Just as the title, it is Question 83 on page 90(Ross's book, Introduction to Probability Models)
since K(t) = $log(E[e^{tX}])$
Convert $log_{10}$ to $ln_e$,
K(t) = $ln(E[e^{tX}])$/$ln$10
Then K'(t) = $E[Xe^{tX}]$ / ($E[e^{tX}]$ * $ln$10 )
K'(0) = $E[X]$ / ($E[1]$ * $ln$10)
K'(0) = $E[X]$ / $ln$10
But the solution says:
K'(t) = $E[Xe^{tX}]$ / $E[e^{tX}]$
So why is that 'log'(conversion) gone?

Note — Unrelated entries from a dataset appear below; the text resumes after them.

-- ==== Sys2Proof/Machine/Ops.lean ====
section
/-!
DEFINITION. The named operations over the two streams and the registers: `Take` and its kin (00_scope.md R12), `Emit`, the fatal
entry every error shares (60_exceptions.md R190), the clean end (40_framer.md R101), reset (70_reset_and_hazards.md R210). There
is no return from a fatal end (R192): only reset leaves it.
-/

namespace Sys2Proof.Machine

/-! ### Widths -/

/-- What a register of `w` bits holds of a value: the value if its type has no more bits, else its low `w` bits (R8; DESIGN CHOICE, log 14, for
widths below those the spec takes). -/
def narrow {n : Nat} (w : Nat) (v : BitVec n) : BitVec n :=
  if n ≤ w then v else BitVec.ofNat n (v.toNat % 2 ^ w)

/-! ### The input stream -/

/-- The bytes of `IN` not yet consumed. -/
def State.rest (s : State) : List Byte := s.input.drop s.pc

/-- Consume `n` bytes: nothing but `pc` changes. -/
def State.advance (n : Nat) (s : State) : State := { s with pc := s.pc + n }

/-- `Take(n)` (R12): the next `n` bytes and the state after consuming them; `none` where fewer remain (the caller raises
`Truncated`). `Take(0)` answers the empty sequence. -/
def State.take (n : Nat) (s : State) : Option (List Byte × State) :=
  if n ≤ s.rest.length then some (s.rest.take n, s.advance n) else none

/-- `Skip(n)` (R12). -/
def State.skip (n : Nat) (s : State) : Option State := (s.take n).map Prod.snd

/-- `TakeU64()` (R12, R51). -/
def State.takeU64 (s : State) : Option (Word × State) := (s.take 8).map fun r => (le64 r.1, r.2)

/-- How many bytes a bounded read consumes that may still consume `limit` of them: up to and including the first NUL, or
`limit` if none of that many is NUL; `none` where the stream ends first (30_encoding.md R78). -/
def boundedCount : (limit : Nat) → List Byte → Option Nat
  | 0, _ => some 0
  | _ + 1, [] => none
  | n + 1, b :: bs => if b = 0 then some 1 else (boundedCount n bs).map (· + 1)

/-- `BoundedRead(cap)` (R78): at most `cap − 1` bytes, the stopping NUL included. -/
def State.boundedRead (cap : Nat) (s : State) : Option State :=
  (boundedCount (cap - 1) s.rest).map fun n => s.advance n

/-! ### The output stream -/

/-- `Emit(v)` (R12, R135): the sample is appended and offered to the sink. A ready sink takes it at once, one that is not leaves it
outstanding (70_reset_and_hazards.md R222; log 6). -/
def State.emit (v : Total) (s : State) : State :=
  { s with out := s.out ++ [v], delivered := if s.outReady then s.out.length + 1 else s.delivered }

/-- A sample is outstanding: emitted and not yet taken by the sink (R43). -/
abbrev State.Outstanding (s : State) : Prop := s.delivered < s.out.length

/-- The MAE must not yet go from `s`, in `RUN`, to `t`: a sample is outstanding, the sink is not ready, and `t` holds a further sample or is an
end of the run. A further sample: "If the sink is not ready the MAE holds the sample and does not consume the byte that would complete the next
emitting message" (R222). An end: a sample is delivered only where `out_valid = out_ready = 1` (R222), the MAE must "deliver every emitted sample
before `OUT_CLOSED = 1`, on both kinds of end" and may "wait without bound for either party" (R216); an end is one transition (R101, R190), so it
is the whole of it that waits (DEDUCED, log 6). -/
abbrev State.MustWait (s t : State) : Prop :=
  s.outReady = false ∧ s.Outstanding ∧ (s.out.length < t.out.length ∨ t.runState ≠ .run)

/-- The sink takes the sample it is offered, if one is outstanding (R222). -/
def State.accept (s : State) : State :=
  if s.Outstanding then { s with delivered := s.delivered + 1 } else s

/-- The sink drives `out_ready` to `level` (R220); becoming ready, it takes what is outstanding (R222; log 16). -/
def State.setOutReady (level : Bool) (s : State) : State :=
  { s with outReady := level, delivered := if level then s.out.length else s.delivered }

/-- What the spec says of positions in the two streams: `pc` never exceeds `len(IN)` (10_state.md R24), the sink has taken no
sample that was not emitted. The streams themselves are lists, one entry per offset, so they need no canonical form. -/
abbrev Memory.wf (s : State) : Prop := s.pc ≤ s.input.length ∧ s.delivered ≤ s.out.length

/-! ### Ends of the run -/

/-- `ERR_CODE` of a cause (R180). -/
def Cause.code : Cause → ErrCode
  | .unknownType _ _ => .unknownType
  | .framingExec _ _ _ => .framingExec
  | .framingMemory _ _ _ => .framingMemory
  | .truncated _ _ => .truncated
  | .ctrOverflow _ => .ctrOverflow

/-- Write the diagnostic latches a cause lists (R180); the others are not written. -/
def State.latch (p : Params) (c : Cause) (s : State) : State :=
  match c with
  | .unknownType tag declared => { s with errTag := tag, errDeclared := declared }
  | .framingExec execId declared computed =>
    { s with errTag := p.tagExec, errExecId := execId, errDeclared := declared, errComputed := computed }
  | .framingMemory execId declared computed =>
    { s with errTag := p.tagMemory, errExecId := execId, errDeclared := declared, errComputed := computed }
  | .truncated tag declared => { s with errTag := tag, errDeclared := declared }
  | .ctrOverflow declared => { s with errTag := p.tagMemory, errDeclared := declared }

/-- The run halts, either way: every emitted sample is delivered and `OUT` is closed (R38, R63, R101, R190). The handshake lets an end take place
only where a sink that is not ready has nothing left to take (`State.MustWait`; R216, R222), so no sample is delivered here to a sink that is
not ready (`State.delivered_of_not_ready` in Laws/Handshake.lean). -/
def State.closeOut (s : State) : State := { s with delivered := s.out.length, outClosed := true }

/-- `raise E(info)`, the fatal entry (R190): latches, `ERR_CODE`, `EXIT_STATUS`, output delivered and closed, `FATAL`. -/
def State.raise (p : Params) (c : Cause) (s : State) : State :=
  { (s.latch p c).closeOut with errCode := c.code, exitStatus := 1, runState := .fatal }

/-- A `Take` that did not fit: the bytes that were present are consumed, then `Truncated` (R12, R170). -/
def State.truncate (p : Params) (tag : Byte) (declared : Word) (s : State) : State :=
  { s with pc := s.input.length }.raise p (.truncated tag declared)

/-- `CleanEnd()` (R101). -/
def State.cleanEnd (s : State) : State := { s.closeOut with exitStatus := 0, runState := .done }

/-! ### Reset -/

/-- Reset (R210, R211): every register at its value of R44. `IN`, the level of `out_ready` and what the outside world will do are not the
MAE's (logs 2, 4, 16). -/
def State.resetLine (s : State) : State :=
  { State.reset with input := s.input, outReady := s.outReady, events := s.events }

end Sys2Proof.Machine
end

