/-- R222 (samples "offered in emission order, each once"), in the model's form of it (logs 6, 16): the sink is offered the oldest sample it has
not taken, and taking it changes nothing else; a sink that becomes ready takes what is outstanding; while it is not ready and does not take one, no
step delivers a sample, whether the step emits, ends the run or does neither. R220: the other output ports are copies of the status fields, and
the MAE takes an offered byte only in `RUN`. -/
def Obligations.OutputPortsAndSink : Prop :=
  ∀ s : State,
    (s.outputs.outValid = true ↔ s.delivered < s.out.length) ∧ s.outputs.outSum = s.out[s.delivered]? ∧
    s.outputs.outClosed = s.outClosed ∧ s.outputs.runState = s.runState.code ∧ s.outputs.errCode = s.errCode.code ∧
    s.outputs.exitStatus = s.exitStatus ∧ (s.mayConsume = true ↔ s.runState = .run) ∧
    (∀ es, s.events = .accept :: es →
      step s = .next
        { s with events := es, delivered := if s.delivered < s.out.length then s.delivered + 1 else s.delivered }) ∧
    (∀ level es, s.events = .sinkReady level :: es →
      step s = .next { s with events := es, outReady := level, delivered := if level then s.out.length else s.delivered }) ∧
    (∀ t, Memory.wf s → s.outReady = false → s.events.head? ≠ some .accept → s.events.head? ≠ some (.sinkReady true) →
      s.events.head? ≠ some .reset → step s = .next t → t.delivered = s.delivered)

/-! ### Encoding -/

/-- R51: little-endian assembly of a 64-bit field. -/
def Obligations.LittleEndianAssembly : Prop :=
  ∀ b0 b1 b2 b3 b4 b5 b6 b7 : Byte,
    (le64 [b0, b1, b2, b3, b4, b5, b6, b7]).toNat =
      b0.toNat + b1.toNat * 2 ^ 8 + b2.toNat * 2 ^ 16 + b3.toNat * 2 ^ 24 + b4.toNat * 2 ^ 32 + b5.toNat * 2 ^ 40
        + b6.toNat * 2 ^ 48 + b7.toNat * 2 ^ 56

/-- R70, R71, R86: decoding the header of a well-formed instruction gives it back, with every declared length and every illegal tag,
for any five distinct tag values. -/
def Obligations.DecodeEncodeRoundTrip : Prop :=
  ∀ (p : Params) (i : Instr) (r : List Byte), p.Distinct → i.wf p = true → decode p (encode p i ++ r) = .ok (i, r)

/-- R81, R86, R102: what decodes is the header of exactly one well-formed instruction, and what does not decode is the end of the stream or
a tag with fewer than 8 bytes after it. -/
def Obligations.DecodeAcceptsOnlyHeaders : Prop :=
  ∀ (p : Params) (bs : List Byte),
    (∀ i r, decode p bs = .ok (i, r) → i.wf p = true ∧ bs = encode p i ++ r) ∧
    (decode p bs = .error .endOfStream ↔ bs = []) ∧
    (∀ tag, decode p bs = .error (.truncatedHeader tag) ↔ ∃ r, bs = tag :: r ∧ r.length < 8)

/-- R71, R70: six header words written out byte by byte. -/
def Obligations.HeaderWordsDecode : Prop :=
  decode params [0x00, 0x0D, 0, 0, 0, 0, 0, 0, 0] = .ok (.info 13, []) ∧
  decode params [0x01, 0x1B, 0, 0, 0, 0, 0, 0, 0] = .ok (.lib 27, []) ∧
  decode params [0x02, 0x29, 0, 0, 0, 0, 0, 0, 0x20] = .ok (.exec 0x2000000000000029, []) ∧
  decode params [0x03, 0x00, 0x01, 0, 0, 0, 0, 0, 0] = .ok (.memory 256, []) ∧
  decode params [0x04, 0x1A, 0, 0, 0, 0, 0, 0, 0, 0x55] = .ok (.thread 26, [0x55]) ∧
  decode params [0xFF, 9, 0, 0, 0, 0, 0, 0, 0] = .ok (.unknown 0xFF 9, [])

/-- R70, R72 to R76, R84: a message as written is exactly as long as its declared length says, and opens with the header of its type. -/
def Obligations.MessageBytesMatchTheirLength : Prop :=
  ∀ (p : Params) (m : Message) (r : List Byte), p.Distinct → m.wf = true →
    (m.bytes p).length = m.size ∧ m.size < 2 ^ 64 ∧
    decode p (m.bytes p ++ r) = .ok (instrOf p (m.tag p) (BitVec.ofNat 64 m.size), m.body ++ r) ∧
    (instrOf p (m.tag p) (BitVec.ofNat 64 m.size)).len.toNat = m.size

/-! ### The message step -/

/-- R100, R102: a step at a complete header runs the instruction it decodes to, after its 9 bytes. R222, R216: where that would emit a sample, or end
the run, while an earlier one is outstanding and the sink is not ready, the step waits instead and nothing changes. That a `quiet` event, the outside
world doing nothing, lets the same step happen is the model's choice (log 4); that `exec` starts after the 9 header bytes is the model's reading of R100
(log 1); `delivered` and `outReady` are its form of the handshake (logs 6, 16). -/
def Obligations.StepRunsDecodedInstruction : Prop :=
  ∀ (s : State) (i : Instr) (r : List Byte) (es : List HostEvent), i.wf params = true → s.runState = .run →
    s.rest = encode params i ++ r → (s.events = [] ∧ es = []) ∨ s.events = .quiet :: es →
    (s.outReady = true ∨ s.out.length ≤ s.delivered → step s = exec i { s with events := es, pc := s.pc + 9 }) ∧
    (∀ t, exec i { s with events := es, pc := s.pc + 9 } = .next t →
      step s = .next
        (if s.outReady = false ∧ s.delivered < s.out.length ∧ (s.out.length < t.out.length ∨ t.runState ≠ .run) then
          { s with events := es } else t))

/-- R222, R43: a message that would emit while a sample is outstanding and the sink is not ready stays unconsumed, however long the sink takes; once
the sink has taken the sample (by one acceptance, or by becoming ready) it has its whole effect. In the model's form (logs 4, 6, 16). -/
def Obligations.EmittingMessageWaitsForTheSink : Prop :=
  ∀ (s t : State) (i : Instr) (r : List Byte), i.wf params = true → s.runState = .run →
    s.rest = encode params i ++ r → s.outReady = false → s.out.length = s.delivered + 1 →
    exec i { s with events := [], pc := s.pc + 9 } = .next t → s.out.length < t.out.length →
    (∀ n : Nat, steps n { s with events := List.replicate n .quiet } = .next { s with events := [] }) ∧
    (∀ n : Nat, steps (n + 2) { s with events := List.replicate n .quiet ++ [.accept] } =
      .next { t with delivered := s.out.length }) ∧
    (∀ n : Nat, steps (n + 2) { s with events := List.replicate n .quiet ++ [.sinkReady true] } =
      .next { t with outReady := true, delivered := t.out.length })

/-- R216, R222: an end of the run, clean or fatal, waits as long as the sink has a sample to take and is not ready: no sample is delivered without
the sink, and `OUT_CLOSED` stays 0. Once the sink has taken it (by one acceptance, or by becoming ready) the end has its whole effect, that of the
step with a ready sink (R101, R190), with every sample delivered. That it is the whole of the end that waits is the model's inference (log 6), events,
count and readiness its form (logs 4, 6, 16). -/
def Obligations.EndOfRunWaitsForTheSink : Prop :=
  ∀ s t : State, s.runState = .run → s.outReady = false → s.out.length = s.delivered + 1 →
    step { s with events := [], outReady := true } = .next t → t.runState ≠ .run →
    t.outClosed = true ∧ t.out = s.out ∧ t.delivered = t.out.length ∧
    (∀ n : Nat, steps n { s with events := List.replicate n .quiet } = .next { s with events := [] }) ∧
    (∀ n : Nat, steps (n + 2) { s with events := List.replicate n .quiet ++ [.accept] } = .next { t with outReady := false }) ∧
    (∀ n : Nat, steps (n + 2) { s with events := List.replicate n .quiet ++ [.sinkReady true] } = .next t)
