@[simp] theorem State.accept_buf (s : State) : (s.accept).buf = s.buf := by unfold State.accept; split <;> rfl
@[simp] theorem State.accept_sum (s : State) : (s.accept).sum = s.sum := by unfold State.accept; split <;> rfl
@[simp] theorem State.accept_cursor (s : State) : (s.accept).cursor = s.cursor := by unfold State.accept; split <;> rfl
@[simp] theorem State.accept_ctr (s : State) : (s.accept).ctr = s.ctr := by unfold State.accept; split <;> rfl
@[simp] theorem State.accept_boundMin (s : State) : (s.accept).boundMin = s.boundMin := by unfold State.accept; split <;> rfl
@[simp] theorem State.accept_boundMax (s : State) : (s.accept).boundMax = s.boundMax := by unfold State.accept; split <;> rfl
@[simp] theorem State.accept_boundMaxInf (s : State) : (s.accept).boundMaxInf = s.boundMaxInf := by unfold State.accept; split <;> rfl
@[simp] theorem State.accept_runState (s : State) : (s.accept).runState = s.runState := by unfold State.accept; split <;> rfl
@[simp] theorem State.accept_errCode (s : State) : (s.accept).errCode = s.errCode := by unfold State.accept; split <;> rfl
@[simp] theorem State.accept_errTag (s : State) : (s.accept).errTag = s.errTag := by unfold State.accept; split <;> rfl
@[simp] theorem State.accept_errExecId (s : State) : (s.accept).errExecId = s.errExecId := by unfold State.accept; split <;> rfl
@[simp] theorem State.accept_errDeclared (s : State) : (s.accept).errDeclared = s.errDeclared := by unfold State.accept; split <;> rfl
@[simp] theorem State.accept_errComputed (s : State) : (s.accept).errComputed = s.errComputed := by unfold State.accept; split <;> rfl
@[simp] theorem State.accept_exitStatus (s : State) : (s.accept).exitStatus = s.exitStatus := by unfold State.accept; split <;> rfl
@[simp] theorem State.accept_pc (s : State) : (s.accept).pc = s.pc := by unfold State.accept; split <;> rfl
@[simp] theorem State.accept_input (s : State) : (s.accept).input = s.input := by unfold State.accept; split <;> rfl
@[simp] theorem State.accept_out (s : State) : (s.accept).out = s.out := by unfold State.accept; split <;> rfl
@[simp] theorem State.accept_outClosed (s : State) : (s.accept).outClosed = s.outClosed := by unfold State.accept; split <;> rfl
@[simp] theorem State.accept_delivered (s : State) : (s.accept).delivered = if s.delivered < s.out.length then s.delivered + 1 else s.delivered := by unfold State.accept; split <;> rfl
@[simp] theorem State.accept_outReady (s : State) : (s.accept).outReady = s.outReady := by unfold State.accept; split <;> rfl
@[simp] theorem State.accept_events (s : State) : (s.accept).events = s.events := by unfold State.accept; split <;> rfl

Is that conversion necessary?
Is it possible to prove it without Measure Theory ?
Thanks in advance
let $\mu$ be the probability measure then $$e^{K(t)}=\int e^{tx}\mathrm{d}\mu$$ Differentiating both sides w.r.t. $t$, $$e^{K(t)}K'(t)=\int\frac{d}{dt}e^{tx}~\mathrm{d}\mu=\int xe^{tx}\mathrm{d}\mu=E[Xe^{tX}]$$ So$$K'(t)=\frac{E[Xe^{tX}]}{E[e^{tX}]}$$